Make sure you are following us on twitter @MiniVanGundy

Tuesday, August 9, 2011

NFL Stadiums that should be blown up

With the story circulating yesterday about Heinz Field’s role and demise in the upcoming Dark Knight Rises movie, we decided it would be a good idea to examine which NFL stadiums deserve the same fate.

San Francisco 49ers:
Candlestick Park-Comes across on television as quite possibly the ugliest stadium in the league. No one quite knows what is going on with those seats that keep wrapping around, is there some abyss under the midfield seats? The good news is that everything seems a go for them to finally move into a new stadium in the coming years.

Buffalo Bills
To put it bluntly, this is a team that the past few seasons has chosen to go play in another country once a year to try and generate more fan interest and revenue.
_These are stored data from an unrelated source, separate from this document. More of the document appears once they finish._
/-- Settles O29: what SEND and SPAWN answer in each case, and the message that they post. -/
theorem sendsAndSpawnsComplete : Obligations.SendsAndSpawnsComplete := by
  unfold Obligations.SendsAndSpawnsComplete
  intro s t a b hr job x self
  refine ⟨?send, fun p hp w hok hw => ?host, fun hplain p hp => ?spawn⟩
  case send =>
    intro p hp s1 port ret hok hw hroute len from_ m
    have hans := send_answers (a := a) (b := b) hr p hp
    refine ⟨fun hcredit hbuf => ?_, fun h => ?_⟩
    · rw [sendBody_sends hok hw hroute hcredit hbuf] at hans
      exact hans.completes
    · rw [sendBody_waits hok hw hroute h] at hans
      exact hans.holds
  case host =>
    have hans := send_answers (a := a) (b := b) hr p hp
    rw [sendBody_host hok hw] at hans
    exact hans.holds
  case spawn =>
    have hans := spawn_answers (a := a) (b := b) hr hplain p hp
    refine ⟨fun h => ?_, fun hb hb26 => ?_⟩
    · rw [spawnBody_badRegister h] at hans
      exact hans.traps
    rw [spawnBody_checks hb hb26] at hans
    refine ⟨fun h => ?_, fun h4 h => ?_, fun h4 h3 h => ?_, fun h4 h3 hcredit hbuf w hw => ?_, ?sends⟩
    · rw [if_pos h] at hans
      exact hans.traps
    · rw [if_neg (not_not.2 h4), if_pos h] at hans
      exact hans.traps
    · rw [if_neg (not_not.2 h4), if_neg (not_not.2 h3), if_pos h] at hans
      exact hans.holds
    · rw [if_neg (not_not.2 h4), if_neg (not_not.2 h3), if_neg (by simp [hcredit, hbuf]), hw] at hans
      exact hans.holds
    intro h4 h3 hcredit hbuf hw s1 e
    rw [if_neg (not_not.2 h4), if_neg (not_not.2 h3), if_neg (by simp [hcredit, hbuf]), hw] at hans
    obtain ⟨hlen, hwords⟩ := s.spawnMessage_payload t p.2 x b.toNat e
    exact ⟨_, rfl, rfl, rfl, rfl, rfl, rfl, rfl, hlen, hwords, rfl, hans.completes⟩

end Sys2Proof.Machine
end

section
/-!
SUPPORT. The message window, the records of the deque and TRIGGER (R51, R182, R185, R186, R189): what each word answers (O30).
-/
namespace Sys2Proof.Machine

section
variable {s : State} {t : Strand} {a b d : BitVec 5}

theorem mwBody_noWindow (h : t.win = none ∨ t.released = true) : mwBody a d t s = .trap 0x51 (t.g a) := by
  have hnone : (if t.released then none else t.win) = none := by
    rcases h with h | h <;> simp [h]
  simp only [mwBody, hnone]

theorem mwBody_window {m : Msg} (hw : t.win = some m) (hrel : t.released = false) : mwBody a d t s =
    if (t.g a).toNat % 8 ≠ 0 then .trap 0x03 (t.g a) else if 264 < (t.g a).toNat then .trap 0x51 (t.g a)
    else .done (s.putMe (t.setG d (BitVec.ofNat 64 (leNat ((m.image.drop (t.g a).toNat).take 8))))) := by
  simp only [mwBody, hw, hrel, Bool.false_eq_true, if_false]

theorem dqputBody_badRegister (h : a = 0#5 ∨ 28 < a.toNat) : dqputBody a t s = .trap 0x01 s.wordTval := if_pos (by simpa using h)

section
variable (ha : a ≠ 0#5) (ha28 : a.toNat ≤ 28)
include ha ha28

theorem dqputBody_refused {e : Nat × Word64} (h : recordChecks (t.gN (a.toNat + 0)) (t.gN (a.toNat + 3)) = some e) :
    dqputBody a t s = .trap e.1 e.2 :=
  (if_neg (by simpa using ⟨ha, ha28⟩)).trans (by simp only [h])

/-- A record that passes its checks waits for room and for the strand's stores, then is counted sent and pushed (R185). -/
theorem dqputBody_checked (h : recordChecks (t.gN (a.toNat + 0)) (t.gN (a.toNat + 3)) = none) : dqputBody a t s =
    if (s.core t.core).full = true ∨ t.buf ≠ [] then .hold s
    else .done ((s.sent t.core (bitsNat t.sys.job 15 0)).push t.core
      ⟨.task (t.gN (a.toNat + 0)) (t.gN (a.toNat + 1)) (t.gN (a.toNat + 2)) (t.gN (a.toNat + 3)), bitsNat t.sys.job 15 0, t.vf, 0, 0, t.anc⟩) :=
  (if_neg (by simpa using ⟨ha, ha28⟩)).trans (by simp only [h]; exact if_congr (by simp) rfl rfl)

end

theorem dqtakeBody_badRegister (h : b = 0#5 ∨ 28 < b.toNat) : dqtakeBody b d t s = .trap 0x01 s.wordTval := if_pos (by simpa using h)

section
variable (hb : b ≠ 0#5) (hb28 : b.toNat ≤ 28)
include hb hb28

theorem dqtakeBody_empty (h : (s.core t.core).deque = []) : dqtakeBody b d t s = .done (s.putMe (t.setG d 0#64)) :=
  (if_neg (by simpa using ⟨hb, hb28⟩)).trans (by simp only [h])

/-- A task record gives up its four doublewords and its message is consumed (R186). -/
theorem dqtakeBody_task {r : Rec} {rest : List Rec} {d0 d1 d2 d3 : Word64} (h : (s.core t.core).deque = r :: rest)
    (hr : r.body = .task d0 d1 d2 d3) : dqtakeBody b d t s =
      .done (((s.putCore t.core { s.core t.core with deque := rest }).putMe
        (((((t.setGN b.toNat d0).setGN (b.toNat + 1) d1).setGN (b.toNat + 2) d2).setGN (b.toNat + 3) d3).setG d 1#64)).count t.core r.job 0 1) := by
  obtain ⟨body, job, vf, launch, slot, anc⟩ := r
  obtain rfl : body = .task d0 d1 d2 d3 := hr
  exact (if_neg (by simpa using ⟨hb, hb28⟩)).trans (by
    simp only [h, Strand.args, State.consumed, Bool.false_eq_true, if_false, Strand.setG_core, Strand.setGN])

theorem dqtakeBody_other {r : Rec} {rest : List Rec} (h : (s.core t.core).deque = r :: rest)
    (hr : ∀ d0 d1 d2 d3, r.body ≠ .task d0 d1 d2 d3) : dqtakeBody b d t s = .done (s.putMe (t.setG d 2#64)) := by
  obtain ⟨body, job, vf, launch, slot, anc⟩ := r
  refine (if_neg (by simpa using ⟨hb, hb28⟩)).trans ?_
  cases body with
  | task d0 d1 d2 d3 => exact absurd rfl (hr d0 d1 d2 d3)
  | _ => simp only [h]

end

theorem triggerBody_untriggered (hl : t.launch ≠ 0) (h : t.triggered = false) : triggerBody t s =
    if t.buf ≠ [] then .hold s else .done (s.putMe { t with triggered := true }) :=
  (if_neg (by simp [hl, h])).trans (if_congr (by simp) rfl rfl)

end

/-- Settles O30: what each of the five words answers in each case. -/
theorem windowDequeAndTriggerComplete : Obligations.WindowDequeAndTriggerComplete := by
  unfold Obligations.WindowDequeAndTriggerComplete
  intro s t a b d hr job off c w
  have hmw : Answers (.mw a d) s t (mwBody a d t s) := .of_inCode hr rfl
  have hmrel : Answers .mrel s t (mrelBody t s) := .of_inCode hr rfl
  have hput : Answers (.dqput a) s t (dqputBody a t s) := .of_inCode hr rfl
  refine ⟨fun h => ⟨?_, fun h => ?_⟩, fun m h => ⟨?_, fun hrel => ?window⟩, fun h => ?_, fun ha ha28 => ⟨fun e h => ?_, fun h hfull => ?_,
    fun h hroom hbuf => ?_⟩, fun hp => ?plain⟩
  · exact Answers.traps (mwBody_noWindow h ▸ hmw)
  · rw [mrelBody, h] at hmrel
    exact hmrel.completes
  · rw [mrelBody, if_pos (by rw [h]; rfl)] at hmrel
    exact hmrel.completes
  case window =>
    rw [mwBody_window h hrel] at hmw
    refine ⟨fun h3 => ?_, fun h3 h51 => ?_, fun h3 h51 => ?_⟩
    · rw [if_pos h3] at hmw
      exact hmw.traps
    · rw [if_neg (not_not.2 h3), if_pos h51] at hmw
      exact hmw.traps
    · rw [if_neg (not_not.2 h3), if_neg (Nat.not_lt.2 h51)] at hmw
      exact hmw.completes
  · exact Answers.traps (dqputBody_badRegister h ▸ hput)
  · exact Answers.traps (dqputBody_refused ha ha28 h ▸ hput)
  · rw [dqputBody_checked ha ha28 h, if_pos hfull] at hput
    exact hput.holds
  · rw [dqputBody_checked ha ha28 h, if_neg (by simp [c, hbuf, ← hroom])] at hput
    exact hput.completes
  case plain =>
    have htake : Answers (.dqtake b d) s t (dqtakeBody b d t s) := .of_plain hr hp rfl
    have htrigger : Answers .trigger s t (triggerBody t s) := .of_plain hr hp rfl
    refine ⟨fun h => ?_, fun hb hb28 => ⟨fun h => ?_, fun r rest h => ⟨fun d0 d1 d2 d3 hbody => ?_, fun hbody => ?_⟩⟩, fun h => ?_,
      fun hl h hbuf => ?_, fun hl h hbuf => ?_⟩
    · exact Answers.traps (dqtakeBody_badRegister h ▸ htake)
    · exact Answers.completes (dqtakeBody_empty hb hb28 h ▸ htake)
    · exact Answers.completes (dqtakeBody_task hb hb28 h hbody ▸ htake)
    · exact Answers.completes (dqtakeBody_other hb hb28 h hbody ▸ htake)
    · rw [triggerBody, if_pos (by simpa using h)] at htrigger
      exact htrigger.completes
    · rw [triggerBody_untriggered hl h, if_pos hbuf] at htrigger
      exact htrigger.holds
    · rw [triggerBody_untriggered hl h, if_neg (not_not.2 hbuf)] at htrigger
      exact htrigger.completes

end Sys2Proof.Machine
end

section
/-!
SUPPORT. Pipes (R191): what PRES, PWAIT and PADV answer, and what PADV leaves in a ring's control line (O32).
-/
namespace Sys2Proof.Machine

theorem Memory.dword_of_bytes {m : Memory} {k x : Nat} (h : Memory.bytes m k 8 = leBytes 8 x) : Memory.dword m k = BitVec.ofNat 64 x := by
  rw [Memory.dword, h, leNat_leBytes]
  exact BitVec.eq_of_toNat_eq (by simp)

/-- A doubleword reads back as it was written, and no other byte changes. -/
theorem State.putHome_dword {s : State} (hwf : Memory.wf s.mem = true) (k x : Nat) :
    Memory.dword (s.putHome k (leBytes 8 x)).mem k = BitVec.ofNat 64 x ∧
      ∀ y, y < k ∨ k + 8 ≤ y → Memory.read (s.putHome k (leBytes 8 x)).mem y = Memory.read s.mem y := by
  obtain ⟨hbytes, hothers⟩ := Memory.put_leaves hwf k (leBytes_length 8 x)
  exact ⟨Memory.dword_of_bytes hbytes, hothers⟩

/-- The count that PADV leaves at a count of the control line k (R191). -/
def State.nextCount (s : State) (k at_ : Nat) : Nat := if s.pipeOwn k then (Memory.dword s.mem at_).toNat + 1 else Config.pipeCount s.tick

theorem State.pipeCount_mem (s : State) (k at_ : Nat) : (s.pipeCount k at_).mem = (s.putHome at_ (leBytes 8 (s.nextCount k at_))).mem := by
  unfold State.pipeCount State.nextCount
  by_cases hown : s.pipeOwn k = true
  · rw [if_pos hown, if_pos hown]
    dsimp only
    split <;> rfl
  · rw [if_neg hown, if_neg hown]

section
variable {s : State} {t : Strand} {producer : Bool} {h : BitVec 3} {d : BitVec 5}

theorem pipeWaitBody_mayNot (hk : t.kind = .handler ∨ t.kind = .task) : pipeWaitBody producer h d t s = .trap 0x01 s.wordTval :=
  if_pos (by simp [Strand.not_mayWait hk])

/-- PRES or PWAIT in a strand that may wait: the handle, then the fill of the ring (R191). -/
theorem pipeWaitBody_may (hr : Ready s t) (hk : t.kind = .resident ∨ t.kind = .gang) : pipeWaitBody producer h d t s =
    if bitAt (t.h h) 63 = false ∨ bitAt (t.h h) 62 ≠ producer then .trap 0x43 (t.h h)
    else if s.pipeFill (pipeKey (dieOf t.core) (t.h h)) = (if producer then pipeSlots (t.h h) else 0) then .hold (s.parkMe t (.pipe h.toNat))
    else .done (s.putMe (t.setG d (BitVec.ofNat 64 (pipeSlot (t.h h))))) :=
  (if_neg (by simp [t.mayWait_iff.2 hk])).trans (if_congr (by simp) rfl (if_neg hr.pc_le))

theorem pipe_answers (hr : Ready s t) (hp : Plain t) :
    ∀ p ∈ ([(.pres h d, true, pipeSlots (t.h h)), (.pwait h d, false, 0)] : List (Instr × Bool × Nat)),
      Answers p.1 s t (pipeWaitBody p.2.1 h d t s) ∧ p.2.2 = if p.2.1 then pipeSlots (t.h h) else 0 := by
  simp only [List.forall_mem_cons, List.not_mem_nil, false_imp_iff, implies_true, and_true]
  exact ⟨⟨.of_plain hr hp rfl, rfl⟩, .of_plain hr hp rfl, rfl⟩

/-- An end may not advance that is absent, or whose ring leaves it no room (producer) or holds nothing for it (consumer). -/
abbrev PipeStuck (s : State) (t : Strand) (h : BitVec 3) : Prop :=
  bitAt (t.h h) 63 = false ∨ s.pipeFill (pipeKey (dieOf t.core) (t.h h)) = if bitAt (t.h h) 62 then pipeSlots (t.h h) else 0

theorem padvBody_stuck (hs : PipeStuck s t h) : padvBody h t s = .trap 0x43 (t.h h) := if_pos (by simpa using hs)

theorem padvBody_holds (hs : ¬PipeStuck s t h) (hbuf : t.buf ≠ []) : padvBody h t s = .hold s :=
  (if_neg (by simpa using hs)).trans (if_pos (by simpa using hbuf))

end

/-- Settles O32: what each of the three words answers, and the count that PADV leaves. -/
theorem pipesComplete : Obligations.PipesComplete := by
  unfold Obligations.PipesComplete
  intro s t h d hr hp x k own fill slots at_
  have hadv : Answers (.padv h) s t (padvBody h t s) := .of_plain hr hp rfl
  have hstuck : PipeStuck s t h ↔ bitAt x 63 = false ∨ (bitAt x 62 = true ∧ fill = slots) ∨ (bitAt x 62 = false ∧ fill = 0) := by
    show _ ∨ fill = (if bitAt x 62 then slots else 0) ↔ _
    cases bitAt x 62 <;> simp [x]
  refine ⟨fun p hmem => ?wait, fun hs => Answers.traps (padvBody_stuck (hstuck.2 hs) ▸ hadv), fun h63 hfull hempty => ?advance⟩
  case wait =>
    obtain ⟨hans, hlimit⟩ := pipe_answers hr hp p hmem
    refine ⟨fun hk => Answers.traps (pipeWaitBody_mayNot hk ▸ hans), fun hk => ?_⟩
    rw [pipeWaitBody_may hr hk, ← hlimit, show s.pipeFill (pipeKey (dieOf t.core) (t.h h)) = fill from rfl] at hans
    refine ⟨fun hbad => ?_, fun h63 h62 hfill => ?_, fun h63 h62 hfill => ?_⟩
    · rw [if_pos hbad] at hans
      exact hans.traps
    · rw [if_neg (by simp [x, ← h63, ← h62]), if_pos hfill] at hans
      exact hans.holds
    · rw [if_neg (by simp [x, ← h63, ← h62]), if_neg hfill] at hans
      exact hans.completes
  case advance =>
    have hs : ¬PipeStuck s t h := by
      rw [hstuck]
      rintro (habsent | ⟨hproducer, hf⟩ | ⟨hconsumer, hf⟩)
      exacts [by simp [h63] at habsent, hfull hproducer hf, hempty hconsumer hf]
    refine ⟨fun hbuf => Answers.holds (padvBody_holds hs hbuf ▸ hadv), fun hbuf => ?_, fun hwf => ?_⟩
    · have hdone : padvBody h t s = .done _ := (if_neg (by simpa using hs)).trans (if_neg (by simp [hbuf]))
      rw [hdone] at hadv
      exact hadv.completes
    · rw [State.pipeCount_mem]
      exact State.putHome_dword hwf at_ (s.nextCount k at_)

end Sys2Proof.Machine
end

section
/-!
SUPPORT. Launches (R187 to R190, R306): what a launch leaves at its core and of its job, and what LAUNCH and LAUNCH.GANG answer (O31).
-/
namespace Sys2Proof.Machine

/-! ### A launch begins -/

theorem State.jobStart_eq (s : State) (job : Nat) :
    s.jobStart job = { s with cores := (s.jobStart job).cores, jobs := (s.jobStart job).jobs } := by
  unfold State.jobStart
  extract_lets j s'
  split
  · rfl
  · rw [State.startSeries_eq]
    rfl

theorem State.core_mapCores (s : State) {f : Core → Core} (hf : f Core.reset = Core.reset) (c : Nat) :
    State.core { s with cores := FMap.map s.cores fun _ x => f x } c = f (s.core c) := by
  simp only [State.core, FMap.getD, FMap.get?_map]
  cases FMap.get? s.cores c with
  | none => exact hf.symm
  | some x => rfl

/-- A job's first launch clears the job's counters at every core (R305). -/
theorem State.core_jobStart (s : State) (job c : Nat) : (s.jobStart job).core c =
    { s.core c with cnt := if (s.job job).launched then (s.core c).cnt else FMap.erase (s.core c).cnt job } := by
  unfold State.jobStart
  by_cases h : (s.job job).launched = true
  · simp only [h, if_true]
  · simp only [h, if_false, Bool.false_eq_true, State.core_startSeries]
    exact s.core_mapCores (f := fun x => { x with cnt := FMap.erase x.cnt job }) rfl c

theorem State.startSeries_nextLaunch (s : State) (job k : Nat) : ((s.startSeries job).job k).nextLaunch = (s.job k).nextLaunch := by
  unfold State.startSeries
  extract_lets j
  split
  · rfl
  · by_cases h : job = k
    · subst h
      simp [j]
    · simp [h]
Owner Ralph Wilson has said once he passes the team will be sold to the highest bidder, the Bills may be in a holding pattern until then.

Oakland Raiders
With the Florida Marlins moving into new digs next year, the Raiders will be the only remaining team in the NFL that shares their stadium with a Major League Baseball team. Raiders fans have to hope Los Angeles doesn’t swoop in and steal them away again before the Raiders secure a new stadium in the Bay Area.

San Diego Chargers
The Chargers escape the Major League Baseball distinction the Raiders have, only because the Padres moved to beautiful Petco Park. Another team that is on the Los Angeles radar.

Minnesota Vikings
Mother Nature did her best to finish off the Metrodome last year. Has to be frustrating for Zygi Wilf to constantly go through the political tug of war to try and get a new place built.

St. Louis Rams
The Rams have the same stadium problems that the Vikings have, they are in a place that just is not capable of generating the type of revenue some of these new palaces are. Like the Raiders they could look to go back to Los Angeles.